This project is scraping hotel metadata from booking.com
- OS: Ubuntu 22.04 jammy(on the Windows Subsystem for Linux)
- Kernel: x86_64 Linux 5.15.79.1-microsoft-standard-WSL2
- Shell: bash 5.1.16
- CPU: Intel Core i5-7200U @ 4x 2.712GHz
- GPU: NVIDIA GeForce 940MX
- RAM: 6728MiB / 9886MiB
If you are planning to test this project on your local machine please make sure you have already installed following installations
- pyenv to manage multiple python versions
- poetry to manage 3rd party dependencies properly
- vscode or any text editor
- pre-commit
- Rename html file name. Rename it to Kempinski Hotel Bristol Berlin, Germany - Booking.com.html
- docker (if you are planning to use docker)

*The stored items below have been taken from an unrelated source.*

-- ==== Sys2Proof/Machine/Sampling.lean ====
section
/-! DEFINITION. The Sample Reconstruction Unit: frames, windows, half results, bands, mean, flow, totals
(spec/02). -/

namespace Sys2Proof.Machine

/-! ## Judging samples (R37) -/

/-- A sample stands too far from the mean of those accepted, by the exact comparison of R37. -/
def isSpike (limit : Nat) (a : Accum) (x : Int) : Bool :=
  decide (((limit * a.accepted : Nat) : Int) < ((x * (a.accepted : Int) - a.sum).natAbs : Int))

def Accum.accept (a : Accum) (x : Int) : Accum :=
  { a with seen := a.seen + 1, accepted := a.accepted + 1, sum := a.sum + x }

def Accum.reject (a : Accum) : Accum := { a with seen := a.seen + 1, rejected := a.rejected + 1 }

/-- Judge one sample of a band (R37). -/
def Accum.judge (a : Accum) (limit : Nat) (overrange : Bool) (x : Int) : Accum :=
  if overrange then a.reject
  else if a.accepted < 8 then a.accept x
  else if isSpike limit a x then a.reject
  else a.accept x

/-- Judge the six samples of a frame, each against its own accumulators (R37). -/
def WindowAcc.take (w : WindowAcc) (limit : Nat) (f : Frame) : WindowAcc :=
  { w with bands := Vector.ofFn fun k => w.bands[k].judge limit f.overrange[k] f.samples[k] }

/-- The window takes frames: it is not marked as not accumulating and has seen fewer than 65,535 frames (R36). -/
def WindowAcc.open (w : WindowAcc) : Bool := !w.muted && w.bands.all fun a => decide (a.seen < 65535)

/-! ## Frame arrival (R29, R30, R32, R33, R36) -/

/-- The missing frames between a good frame and the one before it (R32). -/
def framesMissing (expect : Option (BitVec 4)) (seq : BitVec 4) : Nat :=
  match expect with
  | none => 0
  | some e => if seq = e then 15 else (seq - e).toNat - 1

/-- Sequence tracking (R32). -/
def State.trackSequence (s : State) (l : LineId) (seq : BitVec 4) : State :=
  let missing := framesMissing (s.sru l).expect seq
  let s1 := s.modSru l fun u => { u with expect := some seq, frameGaps := satAdd u.frameGaps missing }
  if missing = 0 then s1 else (s1.raise .frameGap (.line l) missing).markLine l

/-- A good frame on a driven line restarts the silence timer and ends an episode (R33). -/
def State.frameHeard (s : State) (l : LineId) : State :=
  if (s.ls l).state.driven then s.modSru l fun u => { u with silence := some 0, episode := false } else s

/-- The good frame is accumulated into the window that is open (R36). -/
def State.accumulate (s : State) (l : LineId) (f : Frame) : State :=
  match (s.ls l).state, (s.ls l).phase, (s.sru l).params with
  | .running, some .pWindow, some p | .stopping, some .pWindow, some p =>
    if (s.sru l).accP.open then s.modSru l fun u => { u with accP := u.accP.take p.spikeLimit f } else s
  | .running, some .nWindow, some p | .stopping, some .nWindow, some p =>
    if (s.sru l).accN.open then s.modSru l fun u => { u with accN := u.accN.take p.spikeLimit f } else s
  | _, _, _ => s

/-- A frame error (R30). -/
def State.frameError (s : State) (l : LineId) : State :=
  (s.modSru l fun u => { u with frameErrors := satInc u.frameErrors }).markLine l

/-- A frame arrival at the SRU (R30). -/
def State.takeFrame (s : State) (l : LineId) (bits : List Bool) (count : Nat) : State :=
  match goodFrame bits count with
  | none => s.frameError l
  | some f => ((s.trackSequence l f.seq).frameHeard l).accumulate l f

/-- The receiver goes to IDLE with no bits held (R29). -/
def State.receiverIdle (s : State) (l : LineId) : State :=
  s.modSru l fun u => { u with rx := .idle, rxBits := [], rxCount := 0 }

/-- A frame ends: SFRn is deasserted after these bits (R29). A frame whose assertion began before PORn release
is not taken (log 15). -/
def State.frameEnds (s : State) (l : LineId) (bits : List Bool) : State :=
  match (s.sru l).rx with
  | .waitIdle => s.receiverIdle l
  | .idle => (s.receiverIdle l).takeFrame l (bits.take 168) bits.length
  | .receiving =>
    (s.receiverIdle l).takeFrame l (((s.sru l).rxBits ++ bits).take 168) ((s.sru l).rxCount + bits.length)

/-- The silence timer reaches silence_ticks: a silence episode begins (R33). -/
def State.silenceBegins (s : State) (l : LineId) : State :=
  ((s.modSru l fun u => { u with silence := none, episode := true, silences := satInc u.silences }).raise
    .sampleLoss (.line l) 0).markLine l

/-! ## Cycle reports (R34, R35, R38, R39) -/

/-- The cycle parameters fixed at a cycle start (R34). -/
def cycleParams (line cal : Bytes) (timestamp : Word) (length : Nat) : CycleParams :=
  { allowSingle := allowSingle line, spikeLimit := spikeLimit line, rejectLimit := rejectLimit line,
    minSamples := minWindowSamples line, minValidBands := minValidBands line,
    gains := Vector.ofFn fun k => gain cal k.val, weights := Vector.ofFn fun k => weight cal k.val,
    area := area cal, timestamp := timestamp, cycleLength := length }

/-- Window open, P: empty the accumulators, discard P half results that remain (R35). -/
def Sru.openP (u : Sru) (priming : Bool) : Sru :=
  { u with accP := { WindowAcc.empty with muted := priming }, halvesP := none }

/-- Window open, N (R35). -/
def Sru.openN (u : Sru) (priming : Bool) : Sru := { u with accN := { WindowAcc.empty with muted := priming } }

/-- The half result of a band (R38). -/
def halfResult (p : CycleParams) (a : Accum) : HalfResult :=
  if a.seen < p.minSamples then .noData
  else if a.accepted < p.minSamples then .spoiled
  else if p.rejectLimit * a.seen < a.rejected * 16 then .spoiled
  else .good (a.sum.tdiv a.accepted)

def halfResults (p : CycleParams) (w : WindowAcc) : Vector HalfResult 6 := w.bands.map (halfResult p)

/-- Window close, P: the half results are kept until the cycle end (R38). -/
def Sru.closeP (u : Sru) : Sru :=
  match u.params with
  | some p => { u with halvesP := some (halfResults p u.accP) }
  | none => u

/-- Cycle abandoned (R39). -/
def Sru.abandon (u : Sru) : Sru := { u with accP := .empty, accN := .empty, halvesP := none }

/-- Entry to PRIMING at the SRU: offsets invalid (R41), silence timer from 0 (R33). -/
def Sru.prime (u : Sru) : Sru :=
  { u with offsets := u.offsets.map (fun o => { o with valid := false }), silence := some 0, episode := false }

/-- Entry to OFF or SHUTDOWN at the SRU: the silence timer stops and an episode ends (R33). -/
def Sru.rest (u : Sru) : Sru := { u with silence := none, episode := false }

/-! ## Band reconstruction (R40 to R42) -/

/-- The raw value and quality of a band from its half results (R40). -/
def combine (single : Bool) (o : Offset) (p n : HalfResult) : Option Int × Quality :=
  match p, n with
  | .good mp, .good mn => (some ((mp - mn).tdiv 2), .paired)
  | .good mp, other =>
    if single then (if o.valid then (some (mp - o.value), .singleP) else (none, .noOffset))
    else (none, if other = .spoiled then .spoiled else .noData)
  | other, .good mn =>
    if single then (if o.valid then (some (o.value - mn), .singleN) else (none, .noOffset))
    else (none, if other = .spoiled then .spoiled else .noData)
  | .spoiled, .spoiled => (none, .spoiled)
  | _, _ => (none, .noData)

/-- The velocity of a raw value, clipped at ±8000 (R42). -/
def velocityOf (gain : Nat) (raw : Int) (q : Quality) : BandResult :=
  let v := (raw * gain).tdiv 65536
  if 8000 < v then { quality := .clipped, velocity := some 8000 }
  else if v < -8000 then { quality := .clipped, velocity := some (-8000) }
  else { quality := q, velocity := some v }

/-- The band result (R40, R42). -/
def bandResult (single : Bool) (gain : Nat) (o : Offset) (p n : HalfResult) : BandResult :=
  match combine single o p n with
  | (some raw, q) => velocityOf gain raw q
  | (none, q) => { quality := q, velocity := none }

/-- The offset after the band's result: replaced when both halves are GOOD (R41; log 22). -/
def nextOffset (o : Offset) (p n : HalfResult) : Offset :=
  match p, n with
  | .good mp, .good mn => { value := (mp + mn).tdiv 2, valid := true }
  | _, _ => o

/-! ## Mean, flow, totals (R43, R44, R47, R48) -/

/-- Weight and velocity of each band that counts: a valid quality and a weight greater than 0 (R43, R60). -/
def contributors (weights : List Nat) (bands : List BandResult) : List (Nat × Int) :=
  (weights.zip bands).filterMap fun x =>
    match x.2.velocity with
    | some v => if x.2.quality.valid ∧ 0 < x.1 then some (x.1, v) else none
    | none => none

/-- Σ(w × v) ÷ Σ(w), rounded toward zero, over bands of weight greater than 0. -/
def weightedMean (c : List (Nat × Int)) : Option Int :=
  if c.isEmpty then none
  else some (((c.map fun x => (x.1 : Int) * x.2).sum).tdiv ((c.map (·.1)).sum : Nat))

/-- The mean velocity of a profile; none when INVALID (R43). -/
def profileMean (p : CycleParams) (bands : Vector BandResult 6) : Option Int :=
  let c := contributors p.weights.toList bands.toList
  if p.minValidBands ≤ c.length then weightedMean c else none

/-- The flow, 0 when the mean is INVALID (R44). -/
def profileFlow (p : CycleParams) (mean : Option Int) : Int :=
  match mean with
  | some m => (m * p.area * 36).tdiv 10000
  | none => 0

/-- The volume numerator of a profile (R47). -/
def volumeNumerator (p : CycleParams) (mean : Int) (rem : Nat) : Nat := mean.natAbs * p.area * p.cycleLength + rem

/-- Update the totals at a profile (R47, R48). -/
def Sru.addVolume (u : Sru) (p : CycleParams) (mean : Option Int) : Sru :=
  match mean with
  | none => { u with untotalized := satInc u.untotalized }
  | some m =>
    if 0 < m then
      let v := volumeNumerator p m u.forwardRem
      { u with forward := satAdd u.forward (v / 1000000), forwardRem := v % 1000000 }
    else if m < 0 then
      let v := volumeNumerator p m u.reverseRem
      { u with reverse := satAdd u.reverse (v / 1000000), reverseRem := v % 1000000 }
    else u

/-- CLEAR_TOTAL at the SRU (R49). -/
def Sru.clearTotals (u : Sru) : Sru :=
  { u with forward := 0, reverse := 0, forwardRem := 0, reverseRem := 0, untotalized := 0 }

/-! ## The profile (R45, R46) -/

/-- The six half results of a half that has none: NO_DATA. -/
def noHalves : Vector HalfResult 6 := Vector.replicate 6 .noData

/-- The sum of a count over bands and halves, saturating at 65,535 (R45). -/
def sampleTotal (f : Accum → Nat) (p n : WindowAcc) : Nat :=
  min 65535 ((p.bands.toList.map f).sum + (n.bands.toList.map f).sum)

/-- The profile of a cycle, its zone states still to be attached by the GZU (R45, R53). -/
def Sru.formProfile (u : Sru) (p : CycleParams) (l : LineId) (stopping : Bool) : Profile :=
  let hp := u.halvesP.getD noHalves
  let hn := halfResults p u.accN
  let bands := Vector.ofFn fun k : Fin 6 => bandResult p.allowSingle p.gains[k] u.offsets[k] hp[k] hn[k]
  let mean := profileMean p bands
  { sequence := u.sequence, line := l, allowSingle := p.allowSingle, stoppingFinal := stopping,
    anyClipped := bands.any (fun b => b.quality == .clipped), timestamp := p.timestamp, bands := bands,
    mean := mean, flow := profileFlow p mean,
    accepted := sampleTotal (·.accepted) u.accP u.accN, rejected := sampleTotal (·.rejected) u.accP u.accN,
    zones := Vector.replicate 4 .clear }

/-- What the SRU becomes when it produces that profile (R41, R45 to R48). -/
def Sru.afterProfile (u : Sru) (p : CycleParams) : Sru :=
  let hp := u.halvesP.getD noHalves
  let hn := halfResults p u.accN
  let bands := Vector.ofFn fun k : Fin 6 => bandResult p.allowSingle p.gains[k] u.offsets[k] hp[k] hn[k]
  { u.addVolume p (profileMean p bands) with
    offsets := Vector.ofFn fun k => nextOffset u.offsets[k] hp[k] hn[k]
    sequence := u.sequence + 1
    halvesP := none }

end Sys2Proof.Machine
end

Install Python 3.9.7 and set 3.9.7 default version with pyenv
pyenv install 3.9.7
pyenv global 3.9.7
Set PYTHONPATH otherwise you might receive booking_scraper module is not found error
export PYTHONPATH="$PWD"
- Prepare localhost to run HTML file on local server (you are in project directory) (SWITCH TERMINAL1 - DO NOT CLOSE)
poetry shell
poetry install
python -m http.server
- Go to link booking.com file
- Activate venv and install dependencies (you are in project directory) (SWITCH TERMINAL2)
poetry env use 3.9.7
poetry shell
poetry install
- Set PYTHONPATH otherwise you might receive booking_scraper module is not found error
export PYTHONPATH="$PWD"
- Run booking_scrapper
python entrypoint.py --url="http://localhost:8000/data/Kempinski%20Hotel%20Bristol%20Berlin%2C%20Germany%20-%20Booking.com.html"
- Running unit tests
pytest
- Activate venv and install dependencies (you are in project directory) (TERMINAL1)
poetry env use 3.9.7
poetry shell
poetry install
- Set PYTHONPATH otherwise you might receive booking_scraper module is not found error
export PYTHONPATH="$PWD"
- Run booking_scrapper
python entrypoint.py # variant 1
python entrypoint.py --local-file-path=YOUR_FILE_PATH
- Running unit tests
pytest
- Run docker help to make sure it's accessible (you are in project directory)
- Build image from Dockerfile
docker build -t booking_scraper .
- Run docker container in interactive shell
docker run -it -t booking_scraper /bin/bash
- Run *pwd command to see your working directory
- Run export PYTHONPATH="$PWD" command to set PYTHONPATh
- Run following commands to test
python entrypoint.py --help
python entrypoint.py
pytest .
A CI/CD pipeline is a series of task steps that must be performed in order to deliver a new version of software properly. I've used for code hosting platform GitHub and for CI/CD GitHub Actions. GitHub Actions allow users automate everything within the GitHub flow.
What is our pipeline responsibility ?
- Install Python & Poetry
- Install project dependencies (if install fail task fails)
- Cache project dependencies to speed up workflow
- Code quality check for black formatter (task fail if you did not format with black)
- Running unittest with Pytest Framework
What is default hardware specification of GitHub Runner?
- 2-core CPU (x86_64)
- 7 GB of RAM
- 14 GB of SSD space
- Running booking_scraper on local machine
- Running boooking_scraper running on Docker
- Why Dockerfile has more than one FROM statement ?
The multi-stage build strategy in a Dockerfile is a technique used to create smaller, more efficient Docker images. The strategy involves creating multiple stages in the Dockerfile, each with a specific purpose, and then copying the necessary artifacts from one stage to the next.
- Smaller image size
- Faster build times
- Simplified maintenance
-
Can't we use python string methods instead of regex to find out number in given text?
Both Python string methods and regex have their own advantages and disadvantages, but in my opinion, there are three key factors that should be considered: performance, accuracy, and readability. These factors are important to me because they affect how well the code performs, how precise the results are, and how easy the code is to understand and maintain.
-
Why did I used Pytest Framework instead of unittest ?
- Pytest offers a simpler syntax for writing tests
- Pytest offers many features that make testing easier and more convenient, such as automatic test discovery and fixtures
- Pytest offers more detailed and informative test reporting
-
Why did I used Pydantic
I used Pydantic because it makes data validation easy! With Pydantic, I can define my data models for Hotel metadata using Python classes and add validation rules, such as type constraints and regular expressions, into the model. Its built-in JSON serialization and deserialization make it easy to convert my Python objects to and from JSON
-
Why did I used Typer ?
Using Typer in my project has been incredibly helpful for creating command-line interfaces quickly and easily. Its critical features like parameter type checking and automatic help message generation have saved me a lot of time and made my code much more robust.